:: DATA EXTRACTS

-- ==== Sys2Proof/Tests/Slice0.lean ====
section
/-! SUPPORT. Tests: well-formed and ill-formed commands, one step of every command on a small state, and for every
statement with hypotheses a witness that meets them. -/

namespace Sys2Proof.Tests

open Sys2Proof.Machine

set_option Elab.async false

/-! ### The check of operands -/

theorem test_wf_frame : Instr.wf (.frameArrival 0 (.good { id := 0x120, lengthCode := 2, data := [1, 2] })) = true := by
  decide

theorem test_wf_frame_code_above_8 : Instr.wf (.frameArrival 0 (.good
    { id := 0x120, lengthCode := 15, data := [1, 2, 3, 4, 5, 6, 7, 8] })) = true := by decide

theorem test_wf_frame_short : Instr.wf (.frameArrival 0 (.good
    { id := 0x120, lengthCode := 3, data := [1, 2] })) = false := by decide

theorem test_wf_frame_long : Instr.wf (.frameArrival 0 (.good
    { id := 0x120, lengthCode := 1, data := [1, 2] })) = false := by decide

theorem test_wf_orders : Instr.wf (.roundTimerExpiry BoundaryOrder.standard) = true ∧
    Instr.wf (.localRoundTimerExpiry [.noticeRepeat, .session, .feedAgeing, .snapshotCount, .reportAgeing]) = true := by
  decide

theorem test_wf_order_missing_work : Instr.wf (.roundTimerExpiry [.feedAgeing, .reportAgeing, .session]) = false := by
  decide

theorem test_wf_order_work_twice : Instr.wf (.localRoundTimerExpiry
    [.feedAgeing, .feedAgeing, .reportAgeing, .session, .snapshotCount]) = false := by decide

theorem test_wf_mark_order : Instr.wf (.roundMarkArrival 0 (markOf 1 8) []) = false := by decide

theorem test_wf_pins : Instr.wf (.nresetRelease 0 ⟨true, false⟩) = true := by decide

/-! ### Small states -/

/-- A serial for the tests. -/
def serial : Vector (BitVec 8) 6 := #v[1, 2, 3, 4, 5, 6]

/-- A configured, running part at time 0: node 5, nothing queued. -/
def part : State :=
  { State.reset with
    tx := { State.reset.tx with queued := [] }
    engine := { State.reset.engine with node := 5, serial := serial } }

/-- The part with a node-addressed request at the head of the request queue. -/
def asked (bytes : List Byte) : State :=
  { part with engine := { part.engine with requests := [{ broadcast := false, data := bytes }] } }

/-- The part with a broadcast request at the head of the request queue. -/
def called (bytes : List Byte) : State :=
  { part with engine := { part.engine with requests := [{ broadcast := true, data := bytes }] } }

/-- The state after one step on a command. -/
def after (c : Instr) (s : State) : State :=
  match step { s with pending := [c] } with
  | .next t => t
  | .fault _ => s
  | .refused _ => s

/-- The reply entry 0 with its first three bytes and data. -/
def answer (c : Instr) (s : State) : List Byte := replyData ((after c s).reply 0).content

/-- Mailbox 0 a FEED mailbox for identifier 0x120, mailbox 1 a REPORT mailbox of identifier 0x300, both with attention;
slot 0 drives the first, slot 1 listens for the second. -/
def image : Image :=
  { boxes := (Image.default.boxes.set 0
        { MailboxConfig.default with
          kind := .feed, identifier := 0x120, mask := 0xFFF, limit := 2, attention := true }).set 1
        { MailboxConfig.default with
          kind := .report, identifier := 0x300, length := 2, changeMask := 3, limit := 4, attention := true }
    slots := (Image.default.slots.set 0 { role := .drive, mailbox := 0 }).set 1 { role := .listen, mailbox := 1 }
    profile := { Profile.default with slotCount := .c8 } }

/-- The part with that image in force. -/
def set : State := { part with active := image, staging := image }

/-- A frame of the part's own in flight, of the owner given. -/
def sending (o : Owner) (attempts : Nat) (s : State) : State :=
  { s with bus := { s.bus with
      line := .sending
      flight := some (.attempt { owner := o, stamp := 8, attempts := attempts } (frameOf (s.identifier o) [])) } }

/-- Another node's frame being received. -/
def receiving (s : State) : State := { s with bus := { s.bus with line := .receiving } }

/-- A follower LOCKED on a ring of 640 microseconds, the next mark, number 8, expected at 500. -/
def locked (s : State) : State :=
  { s with ring := { s.ring with
      lock := .locked, reference := some { number := 6, time := 0 }, period := some 640, expected := some 500
      expectedNumber := 8, timer := none } }

/-- A master whose round timer expires at 1000 microseconds. -/
def master : State :=
  { set with
    active := { image with profile := { image.profile with role := .master, snapshotInterval := 0 } }
    ring := { set.ring with emitted := [4, 5], current := 5 } }

/-- A follower receiving slot n of an accepted round of 8 slots, the slot under way or not. -/
def inSlot (n : Nat) (started : Bool) (use : RoundUse) (s : State) : State :=
  { s with ring := { s.ring with
      inRound := some { slots := 8, arrived := n, started := started, driven := none, use := use } } }

/-- A boundary of number 9 whose next step is due. -/
def due (d : DueStep) (s : State) : State :=
  { s with boundary := some { number := 9, cause := .localTimer, due := d, rest := [] } }

/-- An open session of owner 7. -/
def editing (s : State) : State := { s with engine := { s.engine with owner := some 7, idle := 3 } }

/-- A commit pending, with reply entry 3 reserved. -/
def frozen (s : State) : State :=
  { editing s with
    tx := { s.tx with replies := s.tx.replies.set 3 { status := .reserved, content := ReplyEntry.blank.content } }
    engine := { (editing s).engine with commit := some { tag := 7, entry := 3 } } }

/-- A good slot in state FRESH with the data bytes 1, 2. -/
def goodSlot : SlotBytes := slotOf 1 2 #v[1, 2, 0, 0, 0, 0, 0, 0]

/-- A traffic frame for mailbox 0. -/
def traffic : Frame := { id := 0x120, lengthCode := 2, data := [9, 8] }

/-! ### One step of every command -/

theorem test_powerOn : (after (.powerOn 3 ⟨true, false⟩ true) set).bus.rate = .k500 ∧
    (after (.powerOn 3 ⟨true, false⟩ true) set).bus.unheard = true ∧
    (after (.powerOn 3 ⟨true, false⟩ true) set).engine.node = 0 := by decide +kernel

theorem test_powerOn_asserted : (after (.powerOn 3 ⟨true, false⟩ false) { set with held := true }).held = true ∧
    (after (.powerOn 3 ⟨true, false⟩ false) { set with held := true }).ring.timer = none ∧
    (after (.nresetRelease 4 ⟨false, true⟩)
      (after (.powerOn 3 ⟨true, false⟩ false) { set with held := true })).bus.rate = .k250 := by decide +kernel

theorem test_nresetAssert : (after (.nresetAssert 0) (sending .notice 0 part)).btx = [.cut] ∧
    (after (.nresetAssert 0) part).held = true := by decide +kernel

theorem test_nresetRelease : (after (.nresetRelease 5 ⟨false, true⟩) { set with held := true }).bus.rate = .k250 ∧
    (after (.nresetRelease 5 ⟨false, true⟩) { set with held := true }).ring.timer =
      some { period := 1000, next := 16 * 1005 } := by decide +kernel

theorem test_frameStart : (after (.frameStart 0) part).bus.line = .receiving := by decide +kernel

theorem test_frameArrival : ((after (.frameArrival 0 (.good traffic)) (receiving set)).box 0).state = .fresh ∧
    ((after (.frameArrival 0 (.good traffic)) (receiving set)).box 0).data = #v[9, 8, 0, 0, 0, 0, 0, 0] ∧
    (after (.frameArrival 0 (.good traffic)) (receiving set)).live 0 = 1 := by decide +kernel

theorem test_frameArrival_request : (after (.frameArrival 0 (.good { id := 0xF05, lengthCode := 2, data := [1, 7] }))
    (receiving part)).engine.requests = [{ broadcast := false, data := [1, 7] }] := by decide +kernel

/-- A part with a report entry and a notice queued. -/
def queued : State := (set.placeReport 1).newEvent.place .notice

theorem test_selection : (after .selection queued).btx = [.frame { id := 0x300, lengthCode := 2, data := [0, 0] }] ∧
    ((after .selection queued).box 1).state = .sending := by decide +kernel

theorem test_selection_node_zero : (after .selection
    { part.place .notice with engine := { part.engine with node := 0 } }).tx.queued = [] := by decide +kernel

theorem test_arbitrationLost : (after (.arbitrationLost 0 1) (sending .notice 3 part)).tx.queued =
      [{ owner := .notice, stamp := 8, attempts := 3 }] ∧
    (after (.arbitrationLost 0 1) (sending .notice 3 part)).bus.line = .receiving := by decide +kernel

theorem test_transmitError : (after (.transmitError 0) (sending .notice 3 part)).tx.queued =
    [{ owner := .notice, stamp := 8, attempts := 4 }] := by decide +kernel

theorem test_transmitError_last : (after (.transmitError 0) (sending (.report 1 0) 7 set)).live 105 = 1 ∧
    ((after (.transmitError 0) (sending (.report 1 0) 7 set)).box 1).state = .quiet := by decide +kernel

theorem test_completion : ((after (.completion 0) (sending (.report 1 0) 0 set)).box 1).state = .quiet ∧
    (after (.completion 0) (sending (.report 1 0) 0 set)).live 3 = 1 := by decide +kernel

/-- A finishing frame on the bus. -/
def finishing : State := { part with bus := { part.bus with line := .sending, flight := some (.finishing traffic) } }

theorem test_finishingFrameOutcome : (after (.finishingFrameOutcome 0 .completion) finishing).bus = part.bus := by
  decide +kernel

::::

● TASK OBJECTIVE
Only the number of lines above that contain "localRoundTimerExpiry" should be given as the answer.

● EXPECTED ANSWER
2